Needed from the data below: all lines that contain the word "decoding".

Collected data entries
= = =

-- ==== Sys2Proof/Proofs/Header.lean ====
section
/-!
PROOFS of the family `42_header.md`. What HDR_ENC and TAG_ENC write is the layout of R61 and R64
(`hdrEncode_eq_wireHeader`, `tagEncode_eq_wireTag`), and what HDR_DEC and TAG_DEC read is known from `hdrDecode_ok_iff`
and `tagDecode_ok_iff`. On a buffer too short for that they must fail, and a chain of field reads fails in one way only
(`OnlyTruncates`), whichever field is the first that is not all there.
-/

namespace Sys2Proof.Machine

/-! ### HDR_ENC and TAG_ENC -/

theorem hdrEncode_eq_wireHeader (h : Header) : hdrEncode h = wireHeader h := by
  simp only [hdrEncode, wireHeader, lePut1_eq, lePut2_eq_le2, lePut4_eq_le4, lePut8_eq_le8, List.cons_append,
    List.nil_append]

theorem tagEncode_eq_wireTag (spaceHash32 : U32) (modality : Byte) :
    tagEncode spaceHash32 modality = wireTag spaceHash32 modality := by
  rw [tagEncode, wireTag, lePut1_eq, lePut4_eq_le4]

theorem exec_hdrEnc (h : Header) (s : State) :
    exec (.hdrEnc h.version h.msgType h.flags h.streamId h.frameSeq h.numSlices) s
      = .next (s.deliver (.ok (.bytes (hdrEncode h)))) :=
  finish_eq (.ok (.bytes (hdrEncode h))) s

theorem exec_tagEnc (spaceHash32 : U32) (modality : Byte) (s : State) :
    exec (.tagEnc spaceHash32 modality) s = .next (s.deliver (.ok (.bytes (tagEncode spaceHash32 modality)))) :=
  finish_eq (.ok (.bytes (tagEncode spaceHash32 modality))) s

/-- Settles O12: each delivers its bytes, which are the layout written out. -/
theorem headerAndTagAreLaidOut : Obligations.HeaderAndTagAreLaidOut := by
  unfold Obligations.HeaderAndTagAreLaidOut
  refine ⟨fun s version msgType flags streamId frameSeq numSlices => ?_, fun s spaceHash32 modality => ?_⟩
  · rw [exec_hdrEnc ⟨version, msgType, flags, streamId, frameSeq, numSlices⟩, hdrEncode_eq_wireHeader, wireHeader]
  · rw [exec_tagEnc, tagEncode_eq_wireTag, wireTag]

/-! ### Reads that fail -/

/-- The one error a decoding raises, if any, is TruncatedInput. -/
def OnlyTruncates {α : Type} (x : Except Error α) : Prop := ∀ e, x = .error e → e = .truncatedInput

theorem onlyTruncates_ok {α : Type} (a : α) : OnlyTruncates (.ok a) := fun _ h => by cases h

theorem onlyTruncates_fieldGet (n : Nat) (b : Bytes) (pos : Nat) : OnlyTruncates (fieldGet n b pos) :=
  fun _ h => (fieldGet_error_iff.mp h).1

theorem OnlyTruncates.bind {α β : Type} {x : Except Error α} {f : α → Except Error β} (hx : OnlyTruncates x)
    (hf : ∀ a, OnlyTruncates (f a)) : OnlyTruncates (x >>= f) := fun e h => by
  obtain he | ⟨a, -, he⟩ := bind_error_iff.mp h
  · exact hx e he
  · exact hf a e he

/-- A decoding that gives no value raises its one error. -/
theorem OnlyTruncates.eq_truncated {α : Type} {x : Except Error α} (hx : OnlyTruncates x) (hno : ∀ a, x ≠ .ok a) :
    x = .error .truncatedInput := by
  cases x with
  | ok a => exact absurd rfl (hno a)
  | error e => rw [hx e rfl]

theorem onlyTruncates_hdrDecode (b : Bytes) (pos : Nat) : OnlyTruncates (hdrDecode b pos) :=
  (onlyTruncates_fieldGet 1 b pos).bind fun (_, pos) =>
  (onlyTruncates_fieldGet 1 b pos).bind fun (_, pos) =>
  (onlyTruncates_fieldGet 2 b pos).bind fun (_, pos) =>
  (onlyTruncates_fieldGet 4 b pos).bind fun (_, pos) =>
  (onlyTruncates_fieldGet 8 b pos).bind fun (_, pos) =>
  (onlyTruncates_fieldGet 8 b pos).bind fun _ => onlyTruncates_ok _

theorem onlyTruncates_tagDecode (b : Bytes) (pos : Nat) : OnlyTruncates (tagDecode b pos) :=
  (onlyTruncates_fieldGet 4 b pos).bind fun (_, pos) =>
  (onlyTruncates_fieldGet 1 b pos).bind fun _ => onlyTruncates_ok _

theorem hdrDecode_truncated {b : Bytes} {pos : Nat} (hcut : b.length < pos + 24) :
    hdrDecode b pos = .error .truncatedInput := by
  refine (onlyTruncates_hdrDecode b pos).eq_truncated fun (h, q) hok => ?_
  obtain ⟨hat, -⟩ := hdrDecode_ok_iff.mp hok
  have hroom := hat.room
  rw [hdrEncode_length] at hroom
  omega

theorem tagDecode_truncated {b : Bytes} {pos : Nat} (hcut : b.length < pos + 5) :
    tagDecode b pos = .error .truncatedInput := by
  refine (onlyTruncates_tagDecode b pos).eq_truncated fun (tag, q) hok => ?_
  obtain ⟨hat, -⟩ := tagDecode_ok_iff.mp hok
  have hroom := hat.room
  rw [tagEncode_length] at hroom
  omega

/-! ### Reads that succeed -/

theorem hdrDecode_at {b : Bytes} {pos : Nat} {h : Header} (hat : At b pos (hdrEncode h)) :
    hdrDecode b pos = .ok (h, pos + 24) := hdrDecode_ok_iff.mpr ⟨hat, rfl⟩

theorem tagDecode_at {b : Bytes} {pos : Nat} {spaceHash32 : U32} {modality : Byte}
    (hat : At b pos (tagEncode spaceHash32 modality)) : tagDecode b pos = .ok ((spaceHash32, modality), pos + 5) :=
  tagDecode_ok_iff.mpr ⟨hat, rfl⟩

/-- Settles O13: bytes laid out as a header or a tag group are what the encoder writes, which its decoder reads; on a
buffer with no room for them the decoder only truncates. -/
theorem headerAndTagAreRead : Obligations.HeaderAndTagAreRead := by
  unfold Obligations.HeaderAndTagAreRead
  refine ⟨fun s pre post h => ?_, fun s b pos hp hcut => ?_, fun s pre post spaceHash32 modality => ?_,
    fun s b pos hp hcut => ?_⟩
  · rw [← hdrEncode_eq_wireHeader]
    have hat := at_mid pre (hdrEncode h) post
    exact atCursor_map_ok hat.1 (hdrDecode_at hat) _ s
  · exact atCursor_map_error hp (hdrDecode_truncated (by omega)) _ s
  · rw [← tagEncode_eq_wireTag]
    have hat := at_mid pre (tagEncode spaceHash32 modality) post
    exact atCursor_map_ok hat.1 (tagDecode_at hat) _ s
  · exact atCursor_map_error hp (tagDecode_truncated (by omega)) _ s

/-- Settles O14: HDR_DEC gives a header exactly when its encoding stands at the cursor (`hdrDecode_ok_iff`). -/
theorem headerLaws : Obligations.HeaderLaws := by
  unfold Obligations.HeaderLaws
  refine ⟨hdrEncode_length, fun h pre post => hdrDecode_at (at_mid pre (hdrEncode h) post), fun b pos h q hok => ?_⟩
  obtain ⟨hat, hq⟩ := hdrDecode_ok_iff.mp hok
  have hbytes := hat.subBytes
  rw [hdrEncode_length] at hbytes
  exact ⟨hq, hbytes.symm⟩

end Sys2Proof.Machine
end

= = =

● **OUTPUT FOR THIS EXERCISE**:
/-- The one error a decoding raises, if any, is TruncatedInput. -/
/-- A decoding that gives no value raises its one error. -/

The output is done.